Exercise materials: Begin

/-- CLEAR SYSTEM HOLD and RELEASE LANE (R126, R128, R129; ALL as 0xFF by log 18): NOT_HELD when no named reason stands; else every
named reason goes and no holder, DONE carries the reasons left and the lane state, a FINISHED lane left with an empty set in AUTO
being released. RELEASE LANE on a FINISHED lane releases it in MANUAL with an empty set and is else refused HELD with the set. -/
def Obligations.ClearAndRelease : Prop :=
  ∀ (l : Link) (tag b : Byte) (n : LaneNo) (s : State) (h : Heat), Takes l s → b.toNat = n.val → s.heat = some h →
    (∀ rs : Byte, rs = 0xFF ∨ (1 ≤ rs.toNat ∧ rs.toNat ≤ 63) →
      (h.lanes.get n).state ≠ .vacant → (h.lanes.get n).state ≠ .released →
      ((∀ x : Reason, (h.desks.get n).hold.reasons.has x = true → rs ≠ 0xFF ∧ rs.getLsbD x.code = false) →
        exec (.clearSystemHold l tag b rs) s = .next (answered l tag 0x13 .notHeld [] (counted l s))) ∧
      ((∃ x : Reason, (h.desks.get n).hold.reasons.has x = true ∧ (rs = 0xFF ∨ rs.getLsbD x.code = true)) →
        ∃ t g, t.heat = some g ∧
          exec (.clearSystemHold l tag b rs) s =
            .next (answered l tag 0x13 .done
              [(g.desks.get n).hold.reasons.byte, byteOf (g.lanes.get n).state.code] t) ∧
          (∀ x : Reason, (g.desks.get n).hold.reasons.has x = true ↔
            (h.desks.get n).hold.reasons.has x = true ∧ rs ≠ 0xFF ∧ rs.getLsbD x.code = false) ∧
          (∀ k, (g.desks.get n).hold.holds k = (h.desks.get n).hold.holds k) ∧
          (g.desks.get n).dq = (h.desks.get n).dq ∧ (g.desks.get n).place = (h.desks.get n).place ∧
          g.lanes.get n =
            { h.lanes.get n with
              state := if (h.lanes.get n).state = .finished ∧ (h.lanes.get n).result ≠ none then finishedState n g
                else (h.lanes.get n).state } ∧
          g.definition = h.definition ∧ othersAsBefore n h g)) ∧
    ((h.lanes.get n).state = .finished →
      (h.definition.releaseMode = .auto ∨ (h.desks.get n).hold.isEmpty = false →
        exec (.releaseLane l tag b) s =
          .next (answered l tag 0x14 .held (h.desks.get n).hold.bytes (counted l s))) ∧
      (h.definition.releaseMode = .manual → (h.desks.get n).hold.isEmpty = true → (h.lanes.get n).result ≠ none →
        ∃ t g, t.heat = some g ∧ exec (.releaseLane l tag b) s = .next (answered l tag 0x14 .done [] t) ∧
          g.lanes.get n = { h.lanes.get n with state := .released } ∧ n ∈ t.board.laneQueue ∧
          g.desks = h.desks ∧ (∀ m, m ≠ n → g.lanes.get m = h.lanes.get m) ∧
          (h.phase = .review → (∀ m, m ≠ n → (h.lanes.get m).state = .vacant ∨ (h.lanes.get m).state = .released) →
            g.phase = .final) ∧
          (h.phase = .running ∨
              (∃ m, m ≠ n ∧ (h.lanes.get m).state ≠ .vacant ∧ (h.lanes.get m).state ≠ .released) →
            g.phase = h.phase)))

/-- DISQUALIFY and REINSTATE on a SWIMMING or FINISHED lane (R130, R131): the code already held, or no mark, is ALREADY; else the
mark is set or removed, HOLD_CHANGE raised and then any PLACE_CHANGE, a board update queued, and DONE carries the place after it
(by R100, the invariant `Placed`), under a presence byte (log 17). No hold set, no lane record and no other lane's mark
changes. -/
def Obligations.DisqualifyAndReinstate : Prop :=
  ∀ (l : Link) (tag b : Byte) (n : LaneNo) (s : State) (h : Heat), Takes l s → b.toNat = n.val → s.heat = some h →
    (h.lanes.get n).state = .swimming ∨ (h.lanes.get n).state = .finished →
    (∀ code, (h.desks.get n).dq = some code →
      exec (.disqualify l tag b code) s = .next (answered l tag 0x15 .already [] (counted l s))) ∧
    ((h.desks.get n).dq = none →
      exec (.reinstate l tag b) s = .next (answered l tag 0x16 .already [] (counted l s))) ∧
    (∀ code, (h.desks.get n).dq ≠ some code →
      ∃ t g, t.heat = some g ∧
        exec (.disqualify l tag b code) s =
          .next (answered l tag 0x15 .done (code :: optionalGroup [(g.desks.get n).place.map fun p => [byteOf p]]) t) ∧
        NoticesThenPlaces (.holdChange n .disqualify (some l) (h.desks.get n).hold (some code)) (counted l s) t ∧
        (g.desks.get n).dq = some code ∧ g.lanes = h.lanes ∧ g.phase = h.phase ∧ n ∈ t.board.laneQueue ∧
        (∀ m, (g.desks.get m).hold = (h.desks.get m).hold ∧ (m ≠ n → (g.desks.get m).dq = (h.desks.get m).dq))) ∧
    ((h.desks.get n).dq ≠ none →
      ∃ t g, t.heat = some g ∧
        exec (.reinstate l tag b) s =
          .next (answered l tag 0x16 .done (optionalGroup [(g.desks.get n).place.map fun p => [byteOf p]]) t) ∧
        NoticesThenPlaces (.holdChange n .reinstate (some l) (h.desks.get n).hold none) (counted l s) t ∧
        (g.desks.get n).dq = none ∧ g.lanes = h.lanes ∧ g.phase = h.phase ∧ n ∈ t.board.laneQueue ∧
        (∀ m, (g.desks.get m).hold = (h.desks.get m).hold ∧ (m ≠ n → (g.desks.get m).dq = (h.desks.get m).dq)))

/-! ## Lines and faults -/

/-- A line's level (R135, R145): in a running hub a move to a level other than the counted one begins a candidate at this moment, a
return discards it; before that only the line itself moves (log 8). The level already shown is no change. A two-level line has
no SHORT and no OPEN: the model's own stop (log 24). -/
def Obligations.SensedLevels : Prop :=
  ∀ (l : Line) (v : Level) (s : State),
    (l.fourLevel = false → v.isFault = true → exec (.sensedLevelChange l v) s = .fault .levelOfNoSuchBand) ∧
    (l.fourLevel = true ∨ v.isFault = false →
      ((s.decoder l).sensed = v → exec (.sensedLevelChange l v) s = .next s) ∧
      ((s.decoder l).sensed ≠ v → s.phase = .running →
        exec (.sensedLevelChange l v) s =
          .next (settle (s.modDecoder l fun d =>
            { d with sensed := v, candidate := if v = d.counted then none else some ⟨v, s.deckTime⟩ }))) ∧
      ((s.decoder l).sensed ≠ v → s.phase ≠ .running →
        exec (.sensedLevelChange l v) s = .next (s.modDecoder l fun d => { d with sensed := v })))
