/-- A touch of the finish pad in COLLECT fills the pad's slot (R87). -/
theorem touch_fills {c : Collection} (hs : s.heat = some h) (hstart : h.startTime = some start)
    (hc : Completes (.pad h.definition.finishEnd n) .idle .active since s)
    (ht : t = (since + BitVec.ofInt 32 (s.params.padOffset h.definition.finishEnd) - start).toNat) (hlt : t < halfRange)
    (hst : (h.lanes.get n).state = .collect) (hcoll : (h.lanes.get n).collection = some c)
    (hfloor : lastTimedTime (h.lanes.get n).splits < t) (hempty : c.pad = none) :
    exec (.candidateCompletes (.pad h.definition.finishEnd n)) s =
      .next (settle ((countedAt (.pad h.definition.finishEnd n) .active since s).modLane n fun r =>
        { r with collection := some { c with pad := some t } })) := by
  have htime : h.raceTime (correctedCapture s.params h.definition.finishEnd since) = t :=
    (raceTime_of_start hstart _).trans ht.symm
  rw [exec_touch hc, takeTouch_collect (s := countedAt _ _ _ s) hs hst, htime, if_pos rfl,
    fillSlot_fills (s := countedAt _ _ _ s) (k := .pad) hs hcoll hlt hfloor hempty,
    handServices_slot (u := countedAt _ _ _ s) _ _ hs rfl rfl]
  rfl

variable {slot : Slot}

/-- A press while length N is expected, at or after its window, opens COLLECT (R85, R86). -/
theorem press_opens {x : Expectation} (hs : s.heat = some h) (hstart : h.startTime = some start)
    (hc : Completes (.button n slot) .idle .active since s) (ht : t = (since - start).toNat) (hlt : t < halfRange)
    (hst : (h.lanes.get n).state = .swimming) (hx : (h.lanes.get n).expectation = some x)
    (hlen : x.length = h.definition.lengths) (hw : x.window ≤ t) :
    exec (.candidateCompletes (.button n slot)) s =
      .next (settle (openCollect n t (.button slot) t (countedAt (.button n slot) .active since s))) := by
  have htime : h.raceTime since = t := (raceTime_of_start hstart _).trans ht.symm
  rw [exec_press hc, takePress_swimming (s := countedAt _ _ _ s) hs hst hx, htime,
    if_pos ⟨hlen, by simpa [beforeStart] using hlt, hw⟩,
    handServices_openCollect (u := countedAt _ _ _ s) _ _ _ _ hs rfl rfl]

/-- Another press of a SWIMMING lane leaves no trace (R85). -/
theorem press_swimming_ignored {x : Expectation} (hs : s.heat = some h) (hstart : h.startTime = some start)
    (hc : Completes (.button n slot) .idle .active since s) (ht : t = (since - start).toNat)
    (hst : (h.lanes.get n).state = .swimming) (hx : (h.lanes.get n).expectation = some x)
    (hno : x.length ≠ h.definition.lengths ∨ halfRange ≤ t ∨ t < x.window) :
    exec (.candidateCompletes (.button n slot)) s = .next (settle (countedAt (.button n slot) .active since s)) := by
  have htime : h.raceTime since = t := (raceTime_of_start hstart _).trans ht.symm
  refine exec_press_ignored hc ?_
  rw [takePress_swimming (s := countedAt _ _ _ s) hs hst hx, htime, if_neg]
  simp only [beforeStart, decide_eq_false_iff_not]
  omega

/-- A press in COLLECT above the floor fills its empty slot (R87). -/
theorem press_fills {c : Collection} (hs : s.heat = some h) (hstart : h.startTime = some start)
    (hc : Completes (.button n slot) .idle .active since s) (ht : t = (since - start).toNat) (hlt : t < halfRange)
    (hst : (h.lanes.get n).state = .collect) (hcoll : (h.lanes.get n).collection = some c)
    (hfloor : lastTimedTime (h.lanes.get n).splits < t) (hempty : c.read (.button slot) = none) :
    exec (.candidateCompletes (.button n slot)) s =
      .next (settle ((countedAt (.button n slot) .active since s).modLane n fun r =>
        { r with collection := some (c.write (.button slot) t) })) := by
  have htime : h.raceTime since = t := (raceTime_of_start hstart _).trans ht.symm
  rw [exec_press hc, takePress_collect (s := countedAt _ _ _ s) hs hst, htime,
    fillSlot_fills (s := countedAt _ _ _ s) hs hcoll hlt hfloor hempty,
    handServices_slot (u := countedAt _ _ _ s) _ _ hs rfl rfl]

Exercise materials: End

Give the count of lines in the data that contain the word "fourLevel", and write nothing besides it.

### [Solution below]
2